# RECORDS PROVIDED:
-- ==== Sys2Proof/WellFormed.lean ====
section
/-!
DEFINITION. Which terms of Instr are instructions: the one check the encoding makes (R66, R68: an A32 `cond` of
`0b1111` is not a condition and such a word is not this instruction). Every `rt` is encodable (R66); 13 and 15 are
refused when executed (R80), not when decoded.
-/
namespace Sys2Proof

/-- `cond` is a condition: anything but `0b1111` (R66). -/
abbrev condIsCondition (cond : Nibble) : Prop := cond ≠ 0b1111#4

/-- The instruction has an encoding. -/
def Instr.wellFormed (i : Instr) : Bool :=
  match i with
  | .mrcA32 cond _ => decide (condIsCondition cond)
  | .mcrA32 cond _ => decide (condIsCondition cond)
  | .mrcT32 _ => true
  | .mcrT32 _ => true

/-- The instruction set an instruction belongs to. -/
def Instr.iset (i : Instr) : ISet :=
  match i with
  | .mrcA32 _ _ => .a32
  | .mcrA32 _ _ => .a32
  | .mrcT32 _ => .t32
  | .mcrT32 _ => .t32

end Sys2Proof
end

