/-- R62, R63, R65, D6: an assembler line with always, written or omitted, that names SDCR stands in either instruction
set for the access with its direction and register; whatever line stands for an instruction stands for a well-formed
one of that set; with any other `<c>` no line stands for an instruction that a state executes; a line that names another
tuple, as one without `<opc2>` does, stands for none. That T32 refuses the line and A32 the instruction is the model's
(log 33), as is that `.N` is no error (log 32). -/
def Obligations.AssemblerLinesRunOnlyUnconditionally : Prop :=
  ∀ (iset : ISet) (l : AsmLine),
    (l.tuple = sdcrTuple → l.condition = 0b1110#4 →
      ∃ i, l.instr iset = .ok i ∧ isWrite i = !l.isRead ∧ rtOf i = l.rt ∧
        ∀ s : State, s.itCond = none → condAdmitted i s = true) ∧
    (∀ i, l.instr iset = .ok i → i.wellFormed = true ∧ i.iset = iset) ∧
    (∀ i s, l.condition ≠ 0b1110#4 → l.instr iset = .ok i → ∃ r, exec i s = .refused r) ∧
    (l.opc2 = none → l.tuple ≠ sdcrTuple) ∧
    (l.tuple ≠ sdcrTuple → l.instr iset = .error (.otherTuple l.tuple))

/-- A step runs the decoded instruction: when it is the PE's turn and the four bytes at the program counter decode to
a well-formed instruction, the step is that instruction's execution on the state with its turn taken off the
schedule. -/
def Obligations.StepRunsTheDecodedInstruction : Prop :=
  ∀ (s : State) (i : Instr) (b0 b1 b2 b3 : Byte), s.nextEvent = .instruction →
    memRead s.mem s.pc.toNat = some b0 → memRead s.mem (s.pc + 1#32).toNat = some b1 →
    memRead s.mem (s.pc + 2#32).toNat = some b2 → memRead s.mem (s.pc + 3#32).toNat = some b3 →
    i.wellFormed = true → decode s.iset [b0, b1, b2, b3] = .ok (i, []) →
    step s = exec i { s with schedule := s.schedule.tail }

/-- Memory holds what is placed in it: the encoding of an instruction written at the program counter, wherever that is
and wrapping at the top of the address space, is what the next step runs, in the instruction set it belongs to. -/
def Obligations.PlacedInstructionRuns : Prop :=
  ∀ (s : State) (i : Instr), i.wellFormed = true → s.nextEvent = .instruction → s.iset = i.iset →
    step { s with mem := memWriteBytes s.mem s.pc (encode i) } =
      exec i { s with mem := memWriteBytes s.mem s.pc (encode i), schedule := s.schedule.tail }

/-- R68, R70(d), R71: whatever stands at the program counter but an access to SDCR does not run. Four bytes whose number
no row's mask and match select, or in A32 one with `cond` `0b1111` (E10), are refused; so is a T32 halfword that begins no
4-byte instruction, alone or not. Where memory holds less than a whole instruction the machine stops. How a run ends
where the enclosing machine issues no instruction, and the byte order, are the model's (log 11, log 12, log 16). -/
def Obligations.NoOtherInstructionRuns : Prop :=
  ∀ s : State, s.nextEvent = .instruction →
    (memRead s.mem s.pc.toNat = none → step s = .fault (.noInstruction s.pc)) ∧
    (∀ b0, memRead s.mem s.pc.toNat = some b0 → memRead s.mem (s.pc + 1#32).toNat = none →
      step s = .fault (.noInstruction s.pc)) ∧
    (∀ b0 b1, memRead s.mem s.pc.toNat = some b0 → memRead s.mem (s.pc + 1#32).toNat = some b1 →
      (memRead s.mem (s.pc + 2#32).toNat = none ∨ memRead s.mem (s.pc + 3#32).toNat = none) →
      step s =
        if s.iset = .t32 ∧ b1.extractLsb' 3 5 ∉ [0b11101#5, 0b11110#5, 0b11111#5] then .refused .notAnSdcrAccess
        else .fault (.noInstruction s.pc)) ∧
    (∀ b0 b1 b2 b3, memRead s.mem s.pc.toNat = some b0 → memRead s.mem (s.pc + 1#32).toNat = some b1 →
      memRead s.mem (s.pc + 2#32).toNat = some b2 → memRead s.mem (s.pc + 3#32).toNat = some b3 →
      (match s.iset with
        | .a32 => (bytesWord .a32 b0 b1 b2 b3).extractLsb' 28 4 = 0b1111#4 ∨
            (bytesWord .a32 b0 b1 b2 b3 &&& 0x0FFF0FFF#32 ≠ 0x0E110F33#32 ∧
              bytesWord .a32 b0 b1 b2 b3 &&& 0x0FFF0FFF#32 ≠ 0x0E010F33#32)
        | .t32 => bytesWord .t32 b0 b1 b2 b3 &&& 0xFFFF0FFF#32 ≠ 0xEE110F33#32 ∧
            bytesWord .t32 b0 b1 b2 b3 &&& 0xFFFF0FFF#32 ≠ 0xEE010F33#32) →
      step s = .refused .notAnSdcrAccess)
end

# ASSIGNED TASK:
From the line holding "(bytesWord .a32 b0 b1 b2 b3 &&&" to the last line of the records, quote each line exactly and add nothing.

# OUTPUT OF THE EXERCISE:
            (bytesWord .a32 b0 b1 b2 b3 &&& 0x0FFF0FFF#32 ≠ 0x0E110F33#32 ∧
              bytesWord .a32 b0 b1 b2 b3 &&& 0x0FFF0FFF#32 ≠ 0x0E010F33#32)
        | .t32 => bytesWord .t32 b0 b1 b2 b3 &&& 0xFFFF0FFF#32 ≠ 0xEE110F33#32 ∧
            bytesWord .t32 b0 b1 b2 b3 &&& 0xFFFF0FFF#32 ≠ 0xEE010F33#32) →
      step s = .refused .notAnSdcrAccess)
end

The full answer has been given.